Far from magnesium deficiency having a ridiculously long list of seemingly unrelated ailments blamed on it, on closer inspection, we see a pattern emerging of profound cellular dysfunction based on a magnesium deficit in the face of calcium overload translating into related system failures. It really does make sense when its presented from a systems perspective.

Researchers in the field of cancer are closing in on mitochondrial disease as a trigger for cancer cells to form. Watch that space to see if calcium shows up in the cast of suspected protagonists.

Silence From The Medical Mainstream 

I want to finish with a few questions that we should all be asking ourselves.

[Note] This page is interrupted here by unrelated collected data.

/-- R91, R97 to R100, R109, R110, R27, R406: the fields of a word that act on its own bay. -/
def Obligations.WordFields : Prop :=
  (∀ s b, Customer s b → uwShg (s.word b) = 1 → (s.bay b).acted.testBit OS.SHG = false → s.firstCycle b = true → s.jumpable b (fieldOf (s.word b) 112 13) = true →
    Gives (.shgJumpReq b) s (fun t => OnlyObjs s t [] ∧ BayFrame b s t ∧ t.bay b = { s.bay b with
      acted := orBit (s.bay b).acted OS.SHG,
      usable := (s.bay b).usable ++ [{ rank := 3, target := fieldOf (s.word b) 112 13, late := (s.bay b).decided.isSome || s.atDecision b }] })) ∧
  (∀ s b, Customer s b → uwShg (s.word b) = 1 → (s.bay b).acted.testBit OS.SHG = false → s.firstCycle b = true → s.jumpable b (fieldOf (s.word b) 112 13) = false →
    Gives (.shgJumpReq b) s (fun t => t.getB b RBay.MICRO_FLAGS = orBit (s.getB b RBay.MICRO_FLAGS) 6 ∧
      t.getB b RBay.SEQ_FLAGS = orBit (s.getB b RBay.SEQ_FLAGS) 1 ∧ t.getB b RBay.JUMP_DROP_COUNT = satAdd 32 (s.getB b RBay.JUMP_DROP_COUNT) 1 ∧
      BayFrame b s t)) ∧
  (∀ s b, Customer s b → uwShg (s.word b) = 2 → (s.bay b).acted.testBit OS.SHG = false → s.firstCycle b = true →
    Gives (.shgPause b) s (fun t => OnlyObjs s t [] ∧ BayFrame b s t ∧ t.bay b = { s.bay b with acted := orBit (s.bay b).acted OS.SHG, pauseReq := true })) ∧
  (∀ s b, Customer s b → uwShg (s.word b) = 3 → (s.bay b).acted.testBit OS.SHG = false → s.firstCycle b = true →
    Gives (.shgStop b) s (fun t => OnlyObjs s t [] ∧ BayFrame b s t ∧ t.bay b = { s.bay b with acted := orBit (s.bay b).acted OS.SHG, stopReq := true })) ∧
  (∀ s b, Customer s b → uwShg (s.word b) = 4 → (s.bay b).acted.testBit OS.SHG = false → s.firstCycle b = true → entResid (s.curEntry b) = 1 →
    Gives (.shgRewind b) s (fun t => OnlyObjs s t [] ∧ BayFrame b s t ∧ t.bay b = { s.bay b with
      acted := orBit (s.bay b).acted OS.SHG, rowNext := 0, granRows := 0, granOpen := false, rewound := true })) ∧
  (∀ s b, Customer s b → uwShg (s.word b) = 4 → (s.bay b).acted.testBit OS.SHG = false → s.firstCycle b = true → entResid (s.curEntry b) ≠ 1 →
    Gives (.shgRewind b) s (fun t => t.getB b RBay.MICRO_FLAGS = orBit (s.getB b RBay.MICRO_FLAGS) 4 ∧ (t.bay b).ending = true)) ∧
  (∀ s b, Customer s b → (s.bay b).acted.testBit OS.SHG = true ∨ s.firstCycle b = false → Gives (.shgStop b) s (fun t => t = s)) ∧
  (∀ s b, Customer s b → 0x11 ≤ uwCap (s.word b) → uwCap (s.word b) ≤ 0x1F → (s.bay b).acted.testBit OS.CAP = false → s.firstCycle b = true →
    Gives (.retire b) s (fun t => OnlyObjs s t [] ∧ BayFrame b s t ∧ t.bay b = { s.bay b with
      acted := orBit (s.bay b).acted OS.CAP, retiring := (s.bay b).retiring ++ [(uwCap (s.word b) % 16, if (s.bay b).cycDone then (s.bay b).cyc - 1 else (s.bay b).cyc)] })) ∧
  (∀ s b, Customer s b → uwCap (s.word b) = 0x20 → (s.bay b).acted.testBit OS.CAP = false → s.firstCycle b = true →
    Gives (.retireFailed b) s (fun t => OnlyObjs s t [] ∧ BayFrame b s t ∧ t.bay b = { s.bay b with
      acted := orBit (s.bay b).acted OS.CAP, retiring := (s.bay b).retiring ++ [((s.bay b).quadFailed, if (s.bay b).cycDone then (s.bay b).cyc - 1 else (s.bay b).cyc)] })) ∧
  (∀ s b v, Customer s b → 0x40 ≤ uwEvt (s.word b) → uwEvt (s.word b) ≤ 0x4F → (s.bay b).acted.testBit OS.EVT = false → s.firstCycle b = true →
    s.getB b (RBay.OBJ_SLOT + uwEvt (s.word b) % 16) = v → v.testBit 31 = true → (s.bay b).objQueue.length < 4 →
    Gives (.objWrite b) s (fun t => OnlyObjs s t [] ∧ BayFrame b s t ∧ t.bay b = { s.bay b with
      acted := orBit (s.bay b).acted OS.EVT,
      objQueue := (s.bay b).objQueue ++ [(v % 2 ^ 24, uwImm (s.word b), s.getB b RBay.SITE_EPOCH)] })) ∧
  (∀ s b, Customer s b → 0x40 ≤ uwEvt (s.word b) → uwEvt (s.word b) ≤ 0x4F → (s.bay b).acted.testBit OS.EVT = false → s.firstCycle b = true →
    4 ≤ (s.bay b).objQueue.length →
    Gives (.objWrite b) s (fun t => t.getB b RBay.MICRO_FLAGS = orBit (s.getB b RBay.MICRO_FLAGS) 7 ∧
      t.getB b RBay.OBJ_DROP_COUNT = satAdd 32 (s.getB b RBay.OBJ_DROP_COUNT) 1 ∧ (t.bay b).objQueue = (s.bay b).objQueue ∧ BayFrame b s t)) ∧
  (∀ s b, Customer s b → 0x90 ≤ uwEvt (s.word b) → uwEvt (s.word b) ≤ 0x9F → (s.bay b).acted.testBit OS.EVT = false → s.firstCycle b = true →
    Gives (.raise b) s (fun t => t.bay b = { s.bay b with acted := orBit (s.bay b).acted OS.EVT } ∧
      t.getO (key (0xC400 + evBay b (16 + uwEvt (s.word b) % 16)) 0 + RSrc.COUNT) =
        (s.getO (key (0xC400 + evBay b (16 + uwEvt (s.word b) % 16)) 0 + RSrc.COUNT) + 1) % 2 ^ 64 ∧ OnlyObjsEv s t [] ∧ BayFrame b s t)) ∧
  (∀ s b, Customer s b → uwSph (s.word b) = 2 → (s.bay b).acted.testBit OS.SPH = false → s.firstCycle b = true →
    Gives (.sphInhibit b) s (fun t => OnlyObjs s t [] ∧ BayFrame b s t ∧ t.bay b = { s.bay b with
      acted := orBit (s.bay b).acted OS.SPH, roll := { (s.bay b).roll with inhibit := true } })) ∧
  (∀ s b, s.executing b = true → (s.bay b).extra = none → (s.bay b).cust = false → (s.bay b).acted.testBit OS.SPH = false → s.firstCycle b = true →
    Gives (.sphPermit b) s (fun t => OnlyObjs s t [] ∧ BayFrame b s t ∧ t.bay b = { s.bay b with
      acted := orBit (s.bay b).acted OS.SPH, roll := { (s.bay b).roll with permit := true } })) ∧
  (∀ s b, s.executing b = true → (s.bay b).cust = true → s.getB b RBay.CUSTOM_WATCHDOG ≤ (s.bay b).noRow →
    Gives (.customWatchdog b) s (fun t => t.getB b RBay.MICRO_FLAGS = orBit (s.getB b RBay.MICRO_FLAGS) 5 ∧ (t.bay b).ending = true ∧
      (t.bay b).cust = false)) ∧
  (∀ s b, Customer s b → (s.word b).testBit 53 = true → uwSeq (s.word b) ≠ 6 →
    Gives (.prdSel b) s (fun t => OnlyObjs s t [] ∧ BayFrame b s t ∧ t.bay b = { s.bay b with prdSel := some (fieldOf (s.word b) 70 6) })) ∧
  (∀ s b, Customer s b → (uwMatch (s.word b)).testBit 4 = true →
    Gives (.matchEnable b) s (fun t => OnlyObjs s t [] ∧ BayFrame b s t ∧ t.bay b = { s.bay b with matchOn := some (uwMatch (s.word b) % 16) })) ∧
  (∀ s b, Customer s b → (s.word b).testBit 54 = true → uwSeq (s.word b) ≠ 6 → (s.bay b).acted.testBit OS.LVL = false → s.firstCycle b = true →
    Gives (.lvlSel b) s (fun t => t.getB b RBay.CURRENT_LVL = fieldOf (s.word b) 76 4 ∧
      t.bay b = { s.bay b with acted := orBit (s.bay b).acted OS.LVL } ∧ BayFrame b s t))
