/-! #### Fields after answer -/

@[simp] theorem State.answer_now (s : State) (st : Nat) : (s.answer st).now = s.now := rfl
@[simp] theorem State.answer_fresh (s : State) (st : Nat) : (s.answer st).fresh = s.fresh := rfl
@[simp] theorem State.answer_pending (s : State) (st : Nat) : (s.answer st).pending = s.pending := rfl
@[simp] theorem State.answer_objs (s : State) (st : Nat) : (s.answer st).objs = s.objs := rfl
@[simp] theorem State.answer_doms (s : State) (st : Nat) : (s.answer st).doms = s.doms := rfl
@[simp] theorem State.answer_shingles (s : State) (st : Nat) : (s.answer st).shingles = s.shingles := rfl
@[simp] theorem State.answer_bank (s : State) (st : Nat) : (s.answer st).bank = s.bank := rfl
@[simp] theorem State.answer_tsets (s : State) (st : Nat) : (s.answer st).tsets = s.tsets := rfl
@[simp] theorem State.answer_mem (s : State) (st : Nat) : (s.answer st).mem = s.mem := rfl
@[simp] theorem State.answer_tags (s : State) (st : Nat) : (s.answer st).tags = s.tags := rfl
@[simp] theorem State.answer_claims (s : State) (st : Nat) : (s.answer st).claims = s.claims := rfl
@[simp] theorem State.answer_ridge (s : State) (st : Nat) : (s.answer st).ridge = s.ridge := rfl
@[simp] theorem State.answer_ridgeDrv (s : State) (st : Nat) : (s.answer st).ridgeDrv = s.ridgeDrv := rfl
@[simp] theorem State.answer_ridgeWay (s : State) (st : Nat) : (s.answer st).ridgeWay = s.ridgeWay := rfl
@[simp] theorem State.answer_purlin (s : State) (st : Nat) : (s.answer st).purlin = s.purlin := rfl
@[simp] theorem State.answer_keys (s : State) (st : Nat) : (s.answer st).keys = s.keys := rfl
@[simp] theorem State.answer_dropped (s : State) (st : Nat) : (s.answer st).dropped = s.dropped := rfl
@[simp] theorem State.answer_bays (s : State) (st : Nat) : (s.answer st).bays = s.bays := rfl
@[simp] theorem State.answer_chans (s : State) (st : Nat) : (s.answer st).chans = s.chans := rfl
@[simp] theorem State.answer_dies (s : State) (st : Nat) : (s.answer st).dies = s.dies := rfl
@[simp] theorem State.answer_ports (s : State) (st : Nat) : (s.answer st).ports = s.ports := rfl
@[simp] theorem State.answer_portLost (s : State) (st : Nat) : (s.answer st).portLost = s.portLost := rfl
@[simp] theorem State.answer_fatal (s : State) (st : Nat) : (s.answer st).fatal = s.fatal := rfl
@[simp] theorem State.answer_log (s : State) (st : Nat) : (s.answer st).log = s.log := rfl
@[simp] theorem State.answer_timers (s : State) (st : Nat) : (s.answer st).timers = s.timers := rfl
@[simp] theorem State.answer_tokens (s : State) (st : Nat) : (s.answer st).tokens = s.tokens := rfl
@[simp] theorem State.answer_injSlots (s : State) (st : Nat) : (s.answer st).injSlots = s.injSlots := rfl
@[simp] theorem State.answer_injNext (s : State) (st : Nat) : (s.answer st).injNext = s.injNext := rfl
@[simp] theorem State.answer_events (s : State) (st : Nat) : (s.answer st).events = s.events := rfl
@[simp] theorem State.answer_shadows (s : State) (st : Nat) : (s.answer st).shadows = s.shadows := rfl
@[simp] theorem State.answer_commit (s : State) (st : Nat) : (s.answer st).commit = s.commit := rfl
@[simp] theorem State.answer_counterOn (s : State) (st : Nat) : (s.answer st).counterOn = s.counterOn := rfl
@[simp] theorem State.answer_holdupOk (s : State) (st : Nat) : (s.answer st).holdupOk = s.holdupOk := rfl
@[simp] theorem State.answer_copies (s : State) (st : Nat) : (s.answer st).copies = s.copies := rfl
@[simp] theorem State.answer_benches (s : State) (st : Nat) : (s.answer st).benches = s.benches := rfl
@[simp] theorem State.answer_store (s : State) (st : Nat) : (s.answer st).store = s.store := rfl
@[simp] theorem State.answer_waiting (s : State) (st : Nat) : (s.answer st).waiting = s.waiting := rfl
@[simp] theorem State.answer_blocked (s : State) (st : Nat) : (s.answer st).blocked = s.blocked := rfl
@[simp] theorem State.answer_delays (s : State) (st : Nat) : (s.answer st).delays = s.delays := rfl
@[simp] theorem State.answer_hostPosts (s : State) (st : Nat) : (s.answer st).hostPosts = s.hostPosts := rfl
@[simp] theorem State.answer_postEnds (s : State) (st : Nat) : (s.answer st).postEnds = s.postEnds := rfl
@[simp] theorem State.answer_binds (s : State) (st : Nat) : (s.answer st).binds = s.binds := rfl
@[simp] theorem State.answer_bufs (s : State) (st : Nat) : (s.answer st).bufs = s.bufs := rfl
@[simp] theorem State.answer_inst (s : State) (st : Nat) : (s.answer st).inst = s.inst := rfl
@[simp] theorem State.answer_lastCore (s : State) (st : Nat) : (s.answer st).lastCore = s.lastCore := rfl
@[simp] theorem State.answer_drains (s : State) (st : Nat) : (s.answer st).drains = s.drains := rfl
@[simp] theorem State.answer_dmaPosts (s : State) (st : Nat) : (s.answer st).dmaPosts = s.dmaPosts := rfl
@[simp] theorem State.answer_lastFired (s : State) (st : Nat) : (s.answer st).lastFired = s.lastFired := rfl
@[simp] theorem State.answer_fireNo (s : State) (st : Nat) : (s.answer st).fireNo = s.fireNo := rfl
@[simp] theorem State.answer_delayNo (s : State) (st : Nat) : (s.answer st).delayNo = s.delayNo := rfl
@[simp] theorem State.answer_oldTick (s : State) (st : Nat) : (s.answer st).oldTick = s.oldTick := rfl
@[simp] theorem State.answer_ceSince (s : State) (st : Nat) : (s.answer st).ceSince = s.ceSince := rfl
@[simp] theorem State.answer_recovery (s : State) (st : Nat) : (s.answer st).recovery = s.recovery := rfl
@[simp] theorem State.answer_catchAt (s : State) (st : Nat) : (s.answer st).catchAt = s.catchAt := rfl
@[simp] theorem State.answer_scrubbed (s : State) (st : Nat) : (s.answer st).scrubbed = s.scrubbed := rfl
@[simp] theorem State.answer_hbmQ (s : State) (st : Nat) : (s.answer st).hbmQ = s.hbmQ := rfl
@[simp] theorem State.answer_coreOut (s : State) (st : Nat) : (s.answer st).coreOut = s.coreOut := rfl
@[simp] theorem State.answer_lanes (s : State) (st : Nat) : (s.answer st).lanes = s.lanes := rfl
@[simp] theorem State.answer_links (s : State) (st : Nat) : (s.answer st).links = s.links := rfl
@[simp] theorem State.answer_streams (s : State) (st : Nat) : (s.answer st).streams = s.streams := rfl
@[simp] theorem State.answer_dmas (s : State) (st : Nat) : (s.answer st).dmas = s.dmas := rfl
@[simp] theorem State.answer_dmaLast (s : State) (st : Nat) : (s.answer st).dmaLast = s.dmaLast := rfl
@[simp] theorem State.answer_dataPorts (s : State) (st : Nat) : (s.answer st).dataPorts = s.dataPorts := rfl
@[simp] theorem State.answer_tmPort (s : State) (st : Nat) : (s.answer st).tmPort = s.tmPort := rfl
@[simp] theorem State.answer_nets (s : State) (st : Nat) : (s.answer st).nets = s.nets := rfl
@[simp] theorem State.answer_syncOk (s : State) (st : Nat) : (s.answer st).syncOk = s.syncOk := rfl
@[simp] theorem State.answer_tpgs (s : State) (st : Nat) : (s.answer st).tpgs = s.tpgs := rfl
@[simp] theorem State.answer_trigOut (s : State) (st : Nat) : (s.answer st).trigOut = s.trigOut := rfl
@[simp] theorem State.answer_sessions (s : State) (st : Nat) : (s.answer st).sessions = s.sessions := rfl
@[simp] theorem State.answer_mgmtLast (s : State) (st : Nat) : (s.answer st).mgmtLast = s.mgmtLast := rfl
@[simp] theorem State.answer_tmTest (s : State) (st : Nat) : (s.answer st).tmTest = s.tmTest := rfl
@[simp] theorem State.answer_nonces (s : State) (st : Nat) : (s.answer st).nonces = s.nonces := rfl
@[simp] theorem State.answer_tmKey (s : State) (st : Nat) : (s.answer st).tmKey = s.tmKey := rfl
@[simp] theorem State.answer_tmFirst (s : State) (st : Nat) : (s.answer st).tmFirst = s.tmFirst := rfl
@[simp] theorem State.answer_tmRetry (s : State) (st : Nat) : (s.answer st).tmRetry = s.tmRetry := rfl
@[simp] theorem State.answer_groupKey (s : State) (st : Nat) : (s.answer st).groupKey = s.groupKey := rfl
@[simp] theorem State.answer_fwSlots (s : State) (st : Nat) : (s.answer st).fwSlots = s.fwSlots := rfl
@[simp] theorem State.answer_fwLoad (s : State) (st : Nat) : (s.answer st).fwLoad = s.fwLoad := rfl
@[simp] theorem State.answer_fwRollback (s : State) (st : Nat) : (s.answer st).fwRollback = s.fwRollback := rfl
@[simp] theorem State.answer_keeperAt (s : State) (st : Nat) : (s.answer st).keeperAt = s.keeperAt := rfl
@[simp] theorem State.answer_keeperOff (s : State) (st : Nat) : (s.answer st).keeperOff = s.keeperOff := rfl
@[simp] theorem State.answer_aliveHigh (s : State) (st : Nat) : (s.answer st).aliveHigh = s.aliveHigh := rfl
@[simp] theorem State.answer_aliveFreq (s : State) (st : Nat) : (s.answer st).aliveFreq = s.aliveFreq := rfl
@[simp] theorem State.answer_aliveAt (s : State) (st : Nat) : (s.answer st).aliveAt = s.aliveAt := rfl
@[simp] theorem State.answer_watchdog (s : State) (st : Nat) : (s.answer st).watchdog = s.watchdog := rfl
@[simp] theorem State.answer_wdArmed (s : State) (st : Nat) : (s.answer st).wdArmed = s.wdArmed := rfl
@[simp] theorem State.answer_keeperRef (s : State) (st : Nat) : (s.answer st).keeperRef = s.keeperRef := rfl
@[simp] theorem State.answer_ledger (s : State) (st : Nat) : (s.answer st).ledger = s.ledger := rfl
@[simp] theorem State.answer_ledgerOld (s : State) (st : Nat) : (s.answer st).ledgerOld = s.ledgerOld := rfl
@[simp] theorem State.answer_ledgerDoms (s : State) (st : Nat) : (s.answer st).ledgerDoms = s.ledgerDoms := rfl
@[simp] theorem State.answer_ledgerCorr (s : State) (st : Nat) : (s.answer st).ledgerCorr = s.ledgerCorr := rfl
@[simp] theorem State.answer_vauxAt (s : State) (st : Nat) : (s.answer st).vauxAt = s.vauxAt := rfl
@[simp] theorem State.answer_tap (s : State) (st : Nat) : (s.answer st).tap = s.tap := rfl
@[simp] theorem State.answer_ledgerQ (s : State) (st : Nat) : (s.answer st).ledgerQ = s.ledgerQ := rfl
@[simp] theorem State.answer_ledgerHeld (s : State) (st : Nat) : (s.answer st).ledgerHeld = s.ledgerHeld := rfl
@[simp] theorem State.answer_ledgerDue (s : State) (st : Nat) : (s.answer st).ledgerDue = s.ledgerDue := rfl
@[simp] theorem State.answer_assayed (s : State) (st : Nat) : (s.answer st).assayed = s.assayed := rfl
@[simp] theorem State.answer_temps (s : State) (st : Nat) : (s.answer st).temps = s.temps := rfl
@[simp] theorem State.answer_beat (s : State) (st : Nat) : (s.answer st).beat = s.beat := rfl
@[simp] theorem State.answer_archived (s : State) (st : Nat) : (s.answer st).archived = s.archived := rfl
@[simp] theorem State.answer_archRetry (s : State) (st : Nat) : (s.answer st).archRetry = s.archRetry := rfl
@[simp] theorem State.answer_resetDue (s : State) (st : Nat) : (s.answer st).resetDue = s.resetDue := rfl
@[simp] theorem State.answer_startRef (s : State) (st : Nat) : (s.answer st).startRef = s.startRef := rfl
@[simp] theorem State.answer_checking (s : State) (st : Nat) : (s.answer st).checking = s.checking := rfl
@[simp] theorem State.answer_checkDue (s : State) (st : Nat) : (s.answer st).checkDue = s.checkDue := rfl
@[simp] theorem State.answer_recheck (s : State) (st : Nat) : (s.answer st).recheck = s.recheck := rfl
@[simp] theorem State.answer_switchTo (s : State) (st : Nat) : (s.answer st).switchTo = s.switchTo := rfl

What would explain the deafening silence from the medical-industrial complex on the subject of magnesium?

Why do medical journals continue to prevent their authors from making outright recommendations for magnesium supplementation, instead, having them state that better diets for all are sufficient?

Could it be that magnesium has the potential to have a profound impact on our health, negating the need for a growing and expensive shopping list of drugs which only serve to exacerbate what is simply a nutritional deficiency?

The truth is that everyone will have different answers to these questions, and objective answers are hard to find. But if you have the chance to add an inexpensive and safe nutritional supplement to a healthy diet, with the benefit being improved health in many different areas, it seems to me that this particular question has an easy answer.